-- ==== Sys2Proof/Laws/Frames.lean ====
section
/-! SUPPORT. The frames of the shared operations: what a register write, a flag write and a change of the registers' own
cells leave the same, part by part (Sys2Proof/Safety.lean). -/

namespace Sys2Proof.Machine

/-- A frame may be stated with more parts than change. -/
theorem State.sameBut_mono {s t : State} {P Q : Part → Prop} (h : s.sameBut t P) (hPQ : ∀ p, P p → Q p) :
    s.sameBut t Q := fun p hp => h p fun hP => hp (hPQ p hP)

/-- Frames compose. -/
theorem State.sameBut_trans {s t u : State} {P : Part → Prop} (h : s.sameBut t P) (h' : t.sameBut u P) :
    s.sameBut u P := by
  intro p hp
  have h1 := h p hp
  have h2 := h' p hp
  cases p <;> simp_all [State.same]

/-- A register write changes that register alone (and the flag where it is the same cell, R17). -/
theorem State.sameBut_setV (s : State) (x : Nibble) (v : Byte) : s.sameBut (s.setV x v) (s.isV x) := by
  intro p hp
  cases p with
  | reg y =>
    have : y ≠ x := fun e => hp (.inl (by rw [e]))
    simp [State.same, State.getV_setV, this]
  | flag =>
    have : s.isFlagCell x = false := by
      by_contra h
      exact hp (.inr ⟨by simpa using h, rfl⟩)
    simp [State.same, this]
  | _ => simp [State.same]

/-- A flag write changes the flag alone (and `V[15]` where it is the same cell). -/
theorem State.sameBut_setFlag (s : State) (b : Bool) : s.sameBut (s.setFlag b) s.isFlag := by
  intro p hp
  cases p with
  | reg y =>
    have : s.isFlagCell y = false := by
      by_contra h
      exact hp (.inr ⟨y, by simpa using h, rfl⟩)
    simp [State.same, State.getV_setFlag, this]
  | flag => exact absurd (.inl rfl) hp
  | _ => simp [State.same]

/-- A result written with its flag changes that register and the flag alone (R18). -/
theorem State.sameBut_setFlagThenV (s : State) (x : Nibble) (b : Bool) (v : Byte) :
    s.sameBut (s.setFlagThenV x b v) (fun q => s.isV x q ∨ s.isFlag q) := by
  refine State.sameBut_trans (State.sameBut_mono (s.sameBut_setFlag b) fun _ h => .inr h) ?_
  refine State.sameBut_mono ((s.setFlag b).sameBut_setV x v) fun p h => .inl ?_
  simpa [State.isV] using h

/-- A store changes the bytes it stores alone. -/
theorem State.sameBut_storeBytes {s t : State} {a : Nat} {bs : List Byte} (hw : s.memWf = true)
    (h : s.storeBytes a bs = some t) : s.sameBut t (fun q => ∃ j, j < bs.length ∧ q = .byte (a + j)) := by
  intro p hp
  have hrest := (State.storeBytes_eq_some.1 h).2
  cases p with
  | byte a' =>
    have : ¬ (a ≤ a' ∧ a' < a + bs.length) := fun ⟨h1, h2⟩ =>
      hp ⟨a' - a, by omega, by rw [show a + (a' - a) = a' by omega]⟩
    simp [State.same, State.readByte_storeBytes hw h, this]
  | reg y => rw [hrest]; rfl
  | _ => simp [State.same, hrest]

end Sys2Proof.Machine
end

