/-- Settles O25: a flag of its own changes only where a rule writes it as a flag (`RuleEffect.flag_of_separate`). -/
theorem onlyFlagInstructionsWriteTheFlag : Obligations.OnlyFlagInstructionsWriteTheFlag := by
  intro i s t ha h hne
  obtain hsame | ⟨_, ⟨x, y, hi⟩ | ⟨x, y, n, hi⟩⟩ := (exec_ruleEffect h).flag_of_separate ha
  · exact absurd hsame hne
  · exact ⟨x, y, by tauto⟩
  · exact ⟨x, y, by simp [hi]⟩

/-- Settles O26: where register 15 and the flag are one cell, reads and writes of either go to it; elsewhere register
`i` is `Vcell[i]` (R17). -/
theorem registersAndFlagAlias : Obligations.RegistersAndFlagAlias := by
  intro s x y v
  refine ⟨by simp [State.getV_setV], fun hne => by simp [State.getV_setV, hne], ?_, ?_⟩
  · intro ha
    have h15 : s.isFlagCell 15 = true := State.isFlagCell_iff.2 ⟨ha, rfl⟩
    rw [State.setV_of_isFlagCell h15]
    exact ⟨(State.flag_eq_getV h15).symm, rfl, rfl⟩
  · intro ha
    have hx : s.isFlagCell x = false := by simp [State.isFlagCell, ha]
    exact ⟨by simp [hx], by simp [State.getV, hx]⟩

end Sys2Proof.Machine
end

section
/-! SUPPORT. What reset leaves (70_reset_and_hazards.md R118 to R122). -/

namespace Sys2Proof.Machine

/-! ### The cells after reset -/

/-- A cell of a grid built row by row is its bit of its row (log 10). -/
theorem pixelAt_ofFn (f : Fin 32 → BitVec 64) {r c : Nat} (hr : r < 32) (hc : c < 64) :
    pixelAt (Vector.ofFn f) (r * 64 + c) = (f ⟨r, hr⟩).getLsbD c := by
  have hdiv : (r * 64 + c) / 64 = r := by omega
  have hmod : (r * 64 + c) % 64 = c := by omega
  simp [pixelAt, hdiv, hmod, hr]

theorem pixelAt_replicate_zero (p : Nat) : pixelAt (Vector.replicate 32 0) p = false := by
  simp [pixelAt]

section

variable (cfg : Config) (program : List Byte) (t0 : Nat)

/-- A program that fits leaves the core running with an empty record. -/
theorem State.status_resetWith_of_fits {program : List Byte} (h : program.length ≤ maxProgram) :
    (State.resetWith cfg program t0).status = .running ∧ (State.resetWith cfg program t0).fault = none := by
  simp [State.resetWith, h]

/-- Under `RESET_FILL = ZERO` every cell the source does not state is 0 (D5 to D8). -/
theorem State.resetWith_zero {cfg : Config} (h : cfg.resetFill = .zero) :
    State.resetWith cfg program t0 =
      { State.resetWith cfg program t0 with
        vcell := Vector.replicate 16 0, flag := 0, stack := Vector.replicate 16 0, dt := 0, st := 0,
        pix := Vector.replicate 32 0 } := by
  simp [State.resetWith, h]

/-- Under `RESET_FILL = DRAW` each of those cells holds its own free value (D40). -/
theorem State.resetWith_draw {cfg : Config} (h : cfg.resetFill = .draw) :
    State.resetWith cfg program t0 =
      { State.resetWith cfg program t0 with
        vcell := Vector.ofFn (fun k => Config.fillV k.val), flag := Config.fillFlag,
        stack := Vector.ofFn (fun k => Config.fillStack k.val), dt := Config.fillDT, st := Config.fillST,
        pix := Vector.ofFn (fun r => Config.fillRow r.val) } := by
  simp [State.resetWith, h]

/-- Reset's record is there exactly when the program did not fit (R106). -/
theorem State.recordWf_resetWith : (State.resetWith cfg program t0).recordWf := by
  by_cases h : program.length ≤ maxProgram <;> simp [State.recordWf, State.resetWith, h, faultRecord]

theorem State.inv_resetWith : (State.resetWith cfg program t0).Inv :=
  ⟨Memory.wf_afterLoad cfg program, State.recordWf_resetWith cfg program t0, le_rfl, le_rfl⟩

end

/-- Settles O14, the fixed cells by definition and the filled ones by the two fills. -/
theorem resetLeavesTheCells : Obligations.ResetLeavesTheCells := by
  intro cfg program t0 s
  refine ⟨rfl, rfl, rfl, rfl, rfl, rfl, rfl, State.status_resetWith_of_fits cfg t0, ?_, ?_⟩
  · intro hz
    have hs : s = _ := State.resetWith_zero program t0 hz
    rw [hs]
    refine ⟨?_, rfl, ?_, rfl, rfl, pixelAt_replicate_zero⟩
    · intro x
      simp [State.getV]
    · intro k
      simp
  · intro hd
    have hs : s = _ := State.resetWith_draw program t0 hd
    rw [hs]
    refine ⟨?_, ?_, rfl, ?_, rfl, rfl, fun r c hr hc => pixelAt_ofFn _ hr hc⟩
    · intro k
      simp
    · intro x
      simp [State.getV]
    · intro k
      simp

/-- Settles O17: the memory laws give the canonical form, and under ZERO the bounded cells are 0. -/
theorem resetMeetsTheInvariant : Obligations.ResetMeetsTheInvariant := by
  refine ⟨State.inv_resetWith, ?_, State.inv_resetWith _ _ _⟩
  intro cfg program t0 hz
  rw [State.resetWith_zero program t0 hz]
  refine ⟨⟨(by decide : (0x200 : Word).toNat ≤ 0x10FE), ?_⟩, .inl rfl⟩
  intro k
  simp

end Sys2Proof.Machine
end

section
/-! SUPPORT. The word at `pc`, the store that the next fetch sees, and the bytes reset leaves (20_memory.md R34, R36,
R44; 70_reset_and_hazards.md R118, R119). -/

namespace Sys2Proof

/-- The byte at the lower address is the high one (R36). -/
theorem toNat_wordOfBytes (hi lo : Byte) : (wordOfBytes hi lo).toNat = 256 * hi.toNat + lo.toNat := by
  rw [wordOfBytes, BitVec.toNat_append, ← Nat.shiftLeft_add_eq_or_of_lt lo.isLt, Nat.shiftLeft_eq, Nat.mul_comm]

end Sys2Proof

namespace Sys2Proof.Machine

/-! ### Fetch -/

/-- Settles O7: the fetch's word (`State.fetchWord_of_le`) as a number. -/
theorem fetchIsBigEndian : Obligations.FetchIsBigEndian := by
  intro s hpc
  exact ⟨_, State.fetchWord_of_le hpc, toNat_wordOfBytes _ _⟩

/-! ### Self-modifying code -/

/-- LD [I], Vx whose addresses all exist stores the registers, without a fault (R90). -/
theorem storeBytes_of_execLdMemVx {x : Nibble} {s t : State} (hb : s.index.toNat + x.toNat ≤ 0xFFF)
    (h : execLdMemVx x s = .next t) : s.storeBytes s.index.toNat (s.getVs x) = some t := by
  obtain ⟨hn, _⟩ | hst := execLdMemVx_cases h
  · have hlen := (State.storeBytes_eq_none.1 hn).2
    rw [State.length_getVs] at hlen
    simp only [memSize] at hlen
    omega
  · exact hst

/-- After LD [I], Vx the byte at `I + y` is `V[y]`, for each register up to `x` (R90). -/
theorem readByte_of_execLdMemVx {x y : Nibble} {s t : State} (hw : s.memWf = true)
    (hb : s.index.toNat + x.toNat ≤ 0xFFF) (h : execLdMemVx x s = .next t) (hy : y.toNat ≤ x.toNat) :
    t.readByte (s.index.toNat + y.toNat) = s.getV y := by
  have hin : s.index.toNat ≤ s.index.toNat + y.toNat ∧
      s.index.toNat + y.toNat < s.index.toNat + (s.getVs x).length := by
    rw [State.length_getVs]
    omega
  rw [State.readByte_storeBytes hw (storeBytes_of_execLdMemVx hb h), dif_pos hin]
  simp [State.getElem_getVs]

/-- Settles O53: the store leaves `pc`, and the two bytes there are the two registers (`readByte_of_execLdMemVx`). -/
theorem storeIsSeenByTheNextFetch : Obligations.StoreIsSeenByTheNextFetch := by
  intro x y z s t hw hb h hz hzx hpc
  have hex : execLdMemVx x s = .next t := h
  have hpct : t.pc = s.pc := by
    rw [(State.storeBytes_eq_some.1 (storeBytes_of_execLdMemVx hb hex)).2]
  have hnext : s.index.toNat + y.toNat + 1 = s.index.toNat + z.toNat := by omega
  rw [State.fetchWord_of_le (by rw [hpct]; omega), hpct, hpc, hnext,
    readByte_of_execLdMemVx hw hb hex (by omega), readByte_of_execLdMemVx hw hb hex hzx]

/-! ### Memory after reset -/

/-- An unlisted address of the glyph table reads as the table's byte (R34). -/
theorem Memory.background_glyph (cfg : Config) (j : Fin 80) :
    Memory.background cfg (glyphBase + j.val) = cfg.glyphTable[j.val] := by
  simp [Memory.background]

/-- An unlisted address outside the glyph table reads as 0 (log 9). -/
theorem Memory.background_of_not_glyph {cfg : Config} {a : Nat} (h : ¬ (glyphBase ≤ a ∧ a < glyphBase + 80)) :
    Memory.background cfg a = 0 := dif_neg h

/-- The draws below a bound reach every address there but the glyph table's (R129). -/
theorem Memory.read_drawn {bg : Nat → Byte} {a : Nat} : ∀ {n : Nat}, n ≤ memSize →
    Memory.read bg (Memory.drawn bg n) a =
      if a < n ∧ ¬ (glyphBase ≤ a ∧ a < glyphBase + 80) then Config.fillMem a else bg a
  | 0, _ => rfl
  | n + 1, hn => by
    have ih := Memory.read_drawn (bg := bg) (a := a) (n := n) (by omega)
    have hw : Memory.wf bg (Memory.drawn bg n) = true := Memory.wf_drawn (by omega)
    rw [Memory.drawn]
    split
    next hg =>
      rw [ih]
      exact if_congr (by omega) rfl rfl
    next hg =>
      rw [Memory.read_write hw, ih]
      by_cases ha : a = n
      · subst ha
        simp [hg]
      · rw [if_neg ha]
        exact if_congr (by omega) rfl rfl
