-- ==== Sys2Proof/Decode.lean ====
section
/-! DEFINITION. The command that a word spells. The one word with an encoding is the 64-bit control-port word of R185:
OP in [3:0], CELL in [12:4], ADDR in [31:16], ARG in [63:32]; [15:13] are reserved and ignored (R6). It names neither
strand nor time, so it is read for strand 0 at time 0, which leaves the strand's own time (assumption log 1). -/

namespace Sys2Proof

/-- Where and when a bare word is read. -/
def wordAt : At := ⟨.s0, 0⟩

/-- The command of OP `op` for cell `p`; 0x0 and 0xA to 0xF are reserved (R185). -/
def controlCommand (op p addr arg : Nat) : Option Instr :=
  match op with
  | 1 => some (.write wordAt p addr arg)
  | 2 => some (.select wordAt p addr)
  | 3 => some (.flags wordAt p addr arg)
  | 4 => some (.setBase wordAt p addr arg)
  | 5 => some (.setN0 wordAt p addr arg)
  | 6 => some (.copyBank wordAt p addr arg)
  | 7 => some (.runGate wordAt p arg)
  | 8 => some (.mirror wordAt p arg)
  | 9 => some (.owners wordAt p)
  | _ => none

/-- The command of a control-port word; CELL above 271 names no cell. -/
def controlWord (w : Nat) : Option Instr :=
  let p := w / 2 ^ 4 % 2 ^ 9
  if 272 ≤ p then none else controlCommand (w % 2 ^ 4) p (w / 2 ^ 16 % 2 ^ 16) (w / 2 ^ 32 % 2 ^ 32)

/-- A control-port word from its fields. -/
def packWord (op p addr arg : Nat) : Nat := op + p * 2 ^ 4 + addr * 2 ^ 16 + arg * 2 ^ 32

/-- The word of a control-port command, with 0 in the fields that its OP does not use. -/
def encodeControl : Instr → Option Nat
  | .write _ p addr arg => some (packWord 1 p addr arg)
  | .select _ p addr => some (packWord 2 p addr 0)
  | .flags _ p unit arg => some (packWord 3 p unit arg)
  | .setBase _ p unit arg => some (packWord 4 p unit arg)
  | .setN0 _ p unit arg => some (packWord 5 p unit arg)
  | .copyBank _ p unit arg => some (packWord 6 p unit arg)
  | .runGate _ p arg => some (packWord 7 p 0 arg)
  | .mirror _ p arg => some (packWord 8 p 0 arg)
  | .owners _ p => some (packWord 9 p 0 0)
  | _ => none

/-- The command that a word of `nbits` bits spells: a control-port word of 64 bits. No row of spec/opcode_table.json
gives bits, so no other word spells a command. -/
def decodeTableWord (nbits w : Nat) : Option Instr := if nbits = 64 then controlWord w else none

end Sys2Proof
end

::::::

**Task instructions**
Using only the listing above, restate exactly the lines from the line containing "have h2 := h' p hp" through the line containing "same cell). -/", both included.

**Completed task**
  have h2 := h' p hp
  cases p <;> simp_all [State.same]

/-- A register write changes that register alone (and the flag where it is the same cell, R17). -/
theorem State.sameBut_setV (s : State) (x : Nibble) (v : Byte) : s.sameBut (s.setV x v) (s.isV x) := by
  intro p hp
  cases p with
  | reg y =>
    have : y ≠ x := fun e => hp (.inl (by rw [e]))
    simp [State.same, State.getV_setV, this]
  | flag =>
    have : s.isFlagCell x = false := by
      by_contra h
      exact hp (.inr ⟨by simpa using h, rfl⟩)
    simp [State.same, this]
  | _ => simp [State.same]

/-- A flag write changes the flag alone (and `V[15]` where it is the same cell). -/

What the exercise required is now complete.